_Work item_
How many lines in the records below hold the string "flatMap"? Please answer with the number and nothing more.

_Dataset records_
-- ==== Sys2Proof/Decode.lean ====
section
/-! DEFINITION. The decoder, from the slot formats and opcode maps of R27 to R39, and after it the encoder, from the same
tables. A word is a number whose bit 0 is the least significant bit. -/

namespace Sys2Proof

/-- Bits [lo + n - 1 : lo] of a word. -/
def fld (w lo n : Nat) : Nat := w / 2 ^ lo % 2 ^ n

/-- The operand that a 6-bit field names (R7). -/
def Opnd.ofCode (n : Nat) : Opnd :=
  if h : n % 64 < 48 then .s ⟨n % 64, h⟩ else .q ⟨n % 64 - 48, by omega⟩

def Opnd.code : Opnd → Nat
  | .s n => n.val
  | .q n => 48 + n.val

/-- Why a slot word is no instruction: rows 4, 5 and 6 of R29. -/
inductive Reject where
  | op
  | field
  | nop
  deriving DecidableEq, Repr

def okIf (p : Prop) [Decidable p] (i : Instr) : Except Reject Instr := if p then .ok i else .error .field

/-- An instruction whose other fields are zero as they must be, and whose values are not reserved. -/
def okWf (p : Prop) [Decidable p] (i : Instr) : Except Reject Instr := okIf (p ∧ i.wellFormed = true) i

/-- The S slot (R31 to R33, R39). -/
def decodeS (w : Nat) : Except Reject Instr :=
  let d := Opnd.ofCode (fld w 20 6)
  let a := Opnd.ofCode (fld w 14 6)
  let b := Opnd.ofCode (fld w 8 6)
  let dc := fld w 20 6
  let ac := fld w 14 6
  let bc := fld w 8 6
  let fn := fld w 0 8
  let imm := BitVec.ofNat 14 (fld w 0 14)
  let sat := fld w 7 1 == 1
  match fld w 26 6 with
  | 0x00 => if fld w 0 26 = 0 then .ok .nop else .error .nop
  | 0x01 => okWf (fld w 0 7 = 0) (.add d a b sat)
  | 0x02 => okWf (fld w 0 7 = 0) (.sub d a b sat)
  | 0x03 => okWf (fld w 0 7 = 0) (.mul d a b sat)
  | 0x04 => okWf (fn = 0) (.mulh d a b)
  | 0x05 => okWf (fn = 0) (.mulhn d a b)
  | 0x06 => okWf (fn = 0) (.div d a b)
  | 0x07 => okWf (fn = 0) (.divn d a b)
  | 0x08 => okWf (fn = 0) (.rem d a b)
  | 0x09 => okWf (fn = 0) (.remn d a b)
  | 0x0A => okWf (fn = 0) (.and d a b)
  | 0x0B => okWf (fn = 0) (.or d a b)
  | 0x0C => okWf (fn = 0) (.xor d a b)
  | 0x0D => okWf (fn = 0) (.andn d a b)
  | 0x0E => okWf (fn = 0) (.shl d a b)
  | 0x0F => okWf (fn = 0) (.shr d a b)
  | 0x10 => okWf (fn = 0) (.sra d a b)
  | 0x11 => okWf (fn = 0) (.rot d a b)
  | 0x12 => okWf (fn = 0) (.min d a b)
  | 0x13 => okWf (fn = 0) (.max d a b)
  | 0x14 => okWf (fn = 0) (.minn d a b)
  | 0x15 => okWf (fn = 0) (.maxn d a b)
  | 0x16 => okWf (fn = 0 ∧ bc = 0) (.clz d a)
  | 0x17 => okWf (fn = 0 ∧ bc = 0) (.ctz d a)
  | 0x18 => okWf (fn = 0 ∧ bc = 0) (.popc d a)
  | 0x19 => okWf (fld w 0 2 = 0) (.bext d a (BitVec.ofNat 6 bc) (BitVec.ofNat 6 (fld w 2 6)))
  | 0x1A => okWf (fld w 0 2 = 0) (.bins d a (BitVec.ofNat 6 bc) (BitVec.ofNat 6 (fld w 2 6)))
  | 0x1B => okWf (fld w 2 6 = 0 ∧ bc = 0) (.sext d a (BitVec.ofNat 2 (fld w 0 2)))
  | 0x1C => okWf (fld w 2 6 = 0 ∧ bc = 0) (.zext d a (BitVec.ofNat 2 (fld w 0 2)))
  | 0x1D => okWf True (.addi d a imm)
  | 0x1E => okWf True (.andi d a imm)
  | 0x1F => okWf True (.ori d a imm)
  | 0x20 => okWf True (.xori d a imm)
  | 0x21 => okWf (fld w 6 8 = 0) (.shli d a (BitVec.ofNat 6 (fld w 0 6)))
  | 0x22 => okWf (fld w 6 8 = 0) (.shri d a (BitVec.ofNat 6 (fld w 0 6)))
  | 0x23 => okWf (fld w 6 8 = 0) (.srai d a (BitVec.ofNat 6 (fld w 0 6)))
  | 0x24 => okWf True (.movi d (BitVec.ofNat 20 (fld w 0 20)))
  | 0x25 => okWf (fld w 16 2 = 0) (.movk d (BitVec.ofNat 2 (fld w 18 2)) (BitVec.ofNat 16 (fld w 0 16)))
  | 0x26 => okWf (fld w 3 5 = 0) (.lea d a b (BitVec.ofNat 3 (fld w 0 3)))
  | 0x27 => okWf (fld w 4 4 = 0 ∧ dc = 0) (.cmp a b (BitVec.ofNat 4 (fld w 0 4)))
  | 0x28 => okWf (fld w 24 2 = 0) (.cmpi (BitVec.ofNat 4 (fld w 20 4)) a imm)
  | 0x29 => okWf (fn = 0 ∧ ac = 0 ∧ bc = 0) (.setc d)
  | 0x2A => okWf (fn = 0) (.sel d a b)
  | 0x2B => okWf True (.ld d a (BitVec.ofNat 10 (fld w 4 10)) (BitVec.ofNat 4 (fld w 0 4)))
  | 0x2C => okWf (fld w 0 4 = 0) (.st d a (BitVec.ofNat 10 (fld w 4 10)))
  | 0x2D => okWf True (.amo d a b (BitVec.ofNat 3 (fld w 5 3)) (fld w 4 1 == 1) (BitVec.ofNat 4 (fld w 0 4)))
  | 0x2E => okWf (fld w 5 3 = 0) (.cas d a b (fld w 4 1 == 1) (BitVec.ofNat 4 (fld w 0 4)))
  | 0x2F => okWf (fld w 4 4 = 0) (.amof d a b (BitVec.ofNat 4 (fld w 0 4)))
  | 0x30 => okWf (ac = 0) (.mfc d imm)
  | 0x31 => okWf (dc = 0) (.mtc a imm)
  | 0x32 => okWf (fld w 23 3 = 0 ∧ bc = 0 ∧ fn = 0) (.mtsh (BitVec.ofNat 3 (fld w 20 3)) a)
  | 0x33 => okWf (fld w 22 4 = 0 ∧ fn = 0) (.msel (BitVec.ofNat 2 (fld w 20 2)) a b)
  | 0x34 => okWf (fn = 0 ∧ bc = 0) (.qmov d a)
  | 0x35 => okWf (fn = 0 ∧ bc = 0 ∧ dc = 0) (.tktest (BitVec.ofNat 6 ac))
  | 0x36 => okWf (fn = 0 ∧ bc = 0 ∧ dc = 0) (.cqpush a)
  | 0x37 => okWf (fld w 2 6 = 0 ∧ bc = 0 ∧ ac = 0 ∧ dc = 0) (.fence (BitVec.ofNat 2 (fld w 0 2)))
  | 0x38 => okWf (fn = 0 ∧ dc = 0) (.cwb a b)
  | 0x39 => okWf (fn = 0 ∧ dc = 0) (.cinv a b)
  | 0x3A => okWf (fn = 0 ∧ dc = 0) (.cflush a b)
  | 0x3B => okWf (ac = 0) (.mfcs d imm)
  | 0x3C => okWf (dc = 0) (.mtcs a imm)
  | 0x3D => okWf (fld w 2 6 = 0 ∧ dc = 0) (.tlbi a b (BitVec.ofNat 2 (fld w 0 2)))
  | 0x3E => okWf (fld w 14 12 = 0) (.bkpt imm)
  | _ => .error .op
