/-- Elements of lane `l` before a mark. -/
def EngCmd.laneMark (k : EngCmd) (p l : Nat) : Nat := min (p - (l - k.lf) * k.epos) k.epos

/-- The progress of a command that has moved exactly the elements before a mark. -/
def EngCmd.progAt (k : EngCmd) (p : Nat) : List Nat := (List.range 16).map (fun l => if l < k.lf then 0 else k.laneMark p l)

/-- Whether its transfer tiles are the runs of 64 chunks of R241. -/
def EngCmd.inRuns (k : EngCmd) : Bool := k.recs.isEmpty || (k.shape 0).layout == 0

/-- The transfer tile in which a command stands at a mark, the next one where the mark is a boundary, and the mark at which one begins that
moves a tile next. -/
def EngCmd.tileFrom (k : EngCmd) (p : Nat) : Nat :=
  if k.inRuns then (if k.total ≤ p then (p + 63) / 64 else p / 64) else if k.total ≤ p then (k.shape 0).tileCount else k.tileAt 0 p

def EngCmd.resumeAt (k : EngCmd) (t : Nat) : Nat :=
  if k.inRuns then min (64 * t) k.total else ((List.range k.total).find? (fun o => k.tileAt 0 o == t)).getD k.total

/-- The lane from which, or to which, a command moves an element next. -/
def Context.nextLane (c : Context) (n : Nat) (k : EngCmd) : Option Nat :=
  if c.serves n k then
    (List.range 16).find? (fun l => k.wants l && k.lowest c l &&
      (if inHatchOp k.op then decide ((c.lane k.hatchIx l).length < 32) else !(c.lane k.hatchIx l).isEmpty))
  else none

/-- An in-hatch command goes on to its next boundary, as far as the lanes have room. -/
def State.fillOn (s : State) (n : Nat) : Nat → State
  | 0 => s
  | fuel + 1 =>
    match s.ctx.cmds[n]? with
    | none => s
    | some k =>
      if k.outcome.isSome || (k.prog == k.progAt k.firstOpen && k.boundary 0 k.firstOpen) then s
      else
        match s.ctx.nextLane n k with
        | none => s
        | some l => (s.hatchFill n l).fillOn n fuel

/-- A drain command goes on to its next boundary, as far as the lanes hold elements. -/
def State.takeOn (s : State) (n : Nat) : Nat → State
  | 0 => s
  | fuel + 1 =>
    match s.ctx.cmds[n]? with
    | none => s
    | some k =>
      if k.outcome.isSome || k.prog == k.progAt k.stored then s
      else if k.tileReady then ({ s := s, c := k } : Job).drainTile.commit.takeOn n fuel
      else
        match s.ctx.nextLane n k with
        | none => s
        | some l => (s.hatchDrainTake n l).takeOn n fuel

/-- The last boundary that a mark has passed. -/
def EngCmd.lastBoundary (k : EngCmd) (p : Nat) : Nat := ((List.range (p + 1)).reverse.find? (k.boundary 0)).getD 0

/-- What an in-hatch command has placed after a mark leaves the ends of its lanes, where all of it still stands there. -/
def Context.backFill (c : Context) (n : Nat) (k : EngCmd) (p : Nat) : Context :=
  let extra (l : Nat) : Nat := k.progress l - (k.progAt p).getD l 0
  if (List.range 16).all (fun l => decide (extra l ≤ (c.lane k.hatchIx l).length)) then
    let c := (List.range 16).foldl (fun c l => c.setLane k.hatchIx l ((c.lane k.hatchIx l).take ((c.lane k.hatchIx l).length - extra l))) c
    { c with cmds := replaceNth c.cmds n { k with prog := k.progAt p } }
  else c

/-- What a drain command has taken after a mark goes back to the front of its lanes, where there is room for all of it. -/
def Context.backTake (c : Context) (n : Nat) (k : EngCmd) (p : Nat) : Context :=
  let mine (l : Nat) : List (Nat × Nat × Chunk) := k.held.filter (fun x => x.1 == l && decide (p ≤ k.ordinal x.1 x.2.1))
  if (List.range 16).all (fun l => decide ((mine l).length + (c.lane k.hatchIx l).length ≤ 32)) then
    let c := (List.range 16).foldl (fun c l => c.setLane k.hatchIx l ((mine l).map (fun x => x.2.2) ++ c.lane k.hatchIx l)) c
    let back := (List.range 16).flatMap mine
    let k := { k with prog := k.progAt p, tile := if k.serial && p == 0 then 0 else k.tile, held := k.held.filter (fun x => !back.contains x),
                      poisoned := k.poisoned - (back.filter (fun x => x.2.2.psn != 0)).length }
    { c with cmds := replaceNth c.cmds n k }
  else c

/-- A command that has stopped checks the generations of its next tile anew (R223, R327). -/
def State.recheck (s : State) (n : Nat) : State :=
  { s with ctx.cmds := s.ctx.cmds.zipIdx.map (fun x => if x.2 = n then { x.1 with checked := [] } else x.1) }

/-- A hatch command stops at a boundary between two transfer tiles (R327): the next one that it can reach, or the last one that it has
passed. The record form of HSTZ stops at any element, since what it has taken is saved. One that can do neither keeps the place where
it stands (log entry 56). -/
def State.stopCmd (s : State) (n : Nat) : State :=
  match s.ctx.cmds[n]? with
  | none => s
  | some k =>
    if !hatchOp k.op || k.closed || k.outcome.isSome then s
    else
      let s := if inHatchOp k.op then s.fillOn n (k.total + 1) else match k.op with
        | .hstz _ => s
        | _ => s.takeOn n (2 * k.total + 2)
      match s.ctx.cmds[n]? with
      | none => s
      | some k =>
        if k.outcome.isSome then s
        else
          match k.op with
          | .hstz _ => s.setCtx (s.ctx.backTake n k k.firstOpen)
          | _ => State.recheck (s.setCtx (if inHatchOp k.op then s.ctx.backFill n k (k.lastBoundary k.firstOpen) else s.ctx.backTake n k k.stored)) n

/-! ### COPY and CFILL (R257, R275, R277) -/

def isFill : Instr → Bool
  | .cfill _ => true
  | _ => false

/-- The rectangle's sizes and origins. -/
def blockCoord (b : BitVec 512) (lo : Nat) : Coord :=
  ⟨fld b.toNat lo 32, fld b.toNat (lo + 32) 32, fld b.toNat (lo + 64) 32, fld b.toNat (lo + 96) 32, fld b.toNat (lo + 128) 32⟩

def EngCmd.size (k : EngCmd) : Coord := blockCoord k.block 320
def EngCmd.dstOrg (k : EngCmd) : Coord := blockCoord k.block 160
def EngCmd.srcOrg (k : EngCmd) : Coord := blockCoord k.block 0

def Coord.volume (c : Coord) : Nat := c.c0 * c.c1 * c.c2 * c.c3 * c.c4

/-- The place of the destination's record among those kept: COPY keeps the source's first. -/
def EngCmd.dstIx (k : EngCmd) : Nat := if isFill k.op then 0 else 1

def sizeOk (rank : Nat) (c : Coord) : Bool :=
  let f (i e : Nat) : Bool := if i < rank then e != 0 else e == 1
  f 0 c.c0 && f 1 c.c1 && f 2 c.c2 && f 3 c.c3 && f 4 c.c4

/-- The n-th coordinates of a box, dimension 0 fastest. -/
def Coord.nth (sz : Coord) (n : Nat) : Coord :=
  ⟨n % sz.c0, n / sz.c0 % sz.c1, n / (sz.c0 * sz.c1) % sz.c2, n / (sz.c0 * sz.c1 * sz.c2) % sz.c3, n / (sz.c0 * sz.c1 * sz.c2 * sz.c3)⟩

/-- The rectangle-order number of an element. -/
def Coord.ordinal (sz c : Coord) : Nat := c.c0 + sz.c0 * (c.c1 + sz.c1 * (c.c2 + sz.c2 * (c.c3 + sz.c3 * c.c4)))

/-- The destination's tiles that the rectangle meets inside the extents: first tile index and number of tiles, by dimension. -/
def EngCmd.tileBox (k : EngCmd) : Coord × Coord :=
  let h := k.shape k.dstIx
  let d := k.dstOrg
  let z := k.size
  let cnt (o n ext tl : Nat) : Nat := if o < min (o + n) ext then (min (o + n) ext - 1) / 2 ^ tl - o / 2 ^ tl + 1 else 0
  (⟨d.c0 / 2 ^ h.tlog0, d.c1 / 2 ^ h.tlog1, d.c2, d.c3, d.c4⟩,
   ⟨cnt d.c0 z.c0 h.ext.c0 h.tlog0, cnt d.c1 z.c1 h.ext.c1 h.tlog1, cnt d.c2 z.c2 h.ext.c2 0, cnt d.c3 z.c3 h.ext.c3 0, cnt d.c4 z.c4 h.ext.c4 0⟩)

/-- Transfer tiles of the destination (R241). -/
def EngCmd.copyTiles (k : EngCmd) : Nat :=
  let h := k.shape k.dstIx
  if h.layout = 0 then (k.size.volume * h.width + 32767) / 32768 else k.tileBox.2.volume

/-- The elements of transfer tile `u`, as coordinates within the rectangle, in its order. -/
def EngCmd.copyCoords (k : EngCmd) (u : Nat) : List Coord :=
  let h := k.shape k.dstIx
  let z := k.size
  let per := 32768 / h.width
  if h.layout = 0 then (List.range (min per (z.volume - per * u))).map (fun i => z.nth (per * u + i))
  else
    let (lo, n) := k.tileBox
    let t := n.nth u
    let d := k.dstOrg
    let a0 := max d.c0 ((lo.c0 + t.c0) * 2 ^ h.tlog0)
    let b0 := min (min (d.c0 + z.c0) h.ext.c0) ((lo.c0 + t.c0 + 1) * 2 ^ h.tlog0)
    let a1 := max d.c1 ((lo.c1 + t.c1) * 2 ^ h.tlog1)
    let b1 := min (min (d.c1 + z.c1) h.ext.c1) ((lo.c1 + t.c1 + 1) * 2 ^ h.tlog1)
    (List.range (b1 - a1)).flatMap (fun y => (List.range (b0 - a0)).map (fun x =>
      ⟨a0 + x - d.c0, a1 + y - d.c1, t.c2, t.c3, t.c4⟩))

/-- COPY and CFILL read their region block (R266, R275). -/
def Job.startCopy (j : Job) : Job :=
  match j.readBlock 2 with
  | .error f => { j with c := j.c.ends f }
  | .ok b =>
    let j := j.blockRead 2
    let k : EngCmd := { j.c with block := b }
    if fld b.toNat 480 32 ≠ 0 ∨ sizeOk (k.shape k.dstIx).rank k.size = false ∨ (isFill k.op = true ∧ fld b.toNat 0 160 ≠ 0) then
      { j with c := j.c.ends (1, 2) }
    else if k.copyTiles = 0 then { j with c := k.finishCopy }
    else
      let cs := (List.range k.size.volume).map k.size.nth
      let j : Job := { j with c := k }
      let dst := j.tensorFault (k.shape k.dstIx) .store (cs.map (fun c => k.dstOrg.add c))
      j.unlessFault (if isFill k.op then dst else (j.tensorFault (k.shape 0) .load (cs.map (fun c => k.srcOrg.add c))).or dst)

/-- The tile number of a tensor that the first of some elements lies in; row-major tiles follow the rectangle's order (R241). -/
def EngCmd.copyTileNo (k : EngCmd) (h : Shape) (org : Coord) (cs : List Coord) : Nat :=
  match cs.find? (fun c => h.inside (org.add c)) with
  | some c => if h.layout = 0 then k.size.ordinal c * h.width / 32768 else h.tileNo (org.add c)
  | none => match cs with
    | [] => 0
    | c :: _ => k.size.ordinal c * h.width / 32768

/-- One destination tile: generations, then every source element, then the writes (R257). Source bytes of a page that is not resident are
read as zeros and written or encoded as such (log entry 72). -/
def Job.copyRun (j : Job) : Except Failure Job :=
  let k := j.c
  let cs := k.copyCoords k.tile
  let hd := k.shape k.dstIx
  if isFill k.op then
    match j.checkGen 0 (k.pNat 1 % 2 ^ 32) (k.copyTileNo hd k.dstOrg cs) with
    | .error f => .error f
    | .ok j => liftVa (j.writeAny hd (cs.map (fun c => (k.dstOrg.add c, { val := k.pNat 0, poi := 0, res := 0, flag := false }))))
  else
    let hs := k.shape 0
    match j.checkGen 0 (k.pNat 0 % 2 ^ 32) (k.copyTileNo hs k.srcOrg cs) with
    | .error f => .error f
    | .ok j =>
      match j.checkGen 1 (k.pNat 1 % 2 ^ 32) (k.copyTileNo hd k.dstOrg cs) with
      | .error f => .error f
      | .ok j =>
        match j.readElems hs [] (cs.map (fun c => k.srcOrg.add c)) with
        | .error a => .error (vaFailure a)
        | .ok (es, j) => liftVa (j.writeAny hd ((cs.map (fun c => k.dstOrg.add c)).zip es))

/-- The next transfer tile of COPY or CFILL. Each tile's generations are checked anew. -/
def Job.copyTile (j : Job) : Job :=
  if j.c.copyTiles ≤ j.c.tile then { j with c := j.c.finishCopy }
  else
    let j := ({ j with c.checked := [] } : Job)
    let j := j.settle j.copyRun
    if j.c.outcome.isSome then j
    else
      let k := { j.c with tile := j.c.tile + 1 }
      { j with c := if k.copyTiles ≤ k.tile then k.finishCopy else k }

_Problem solution_
2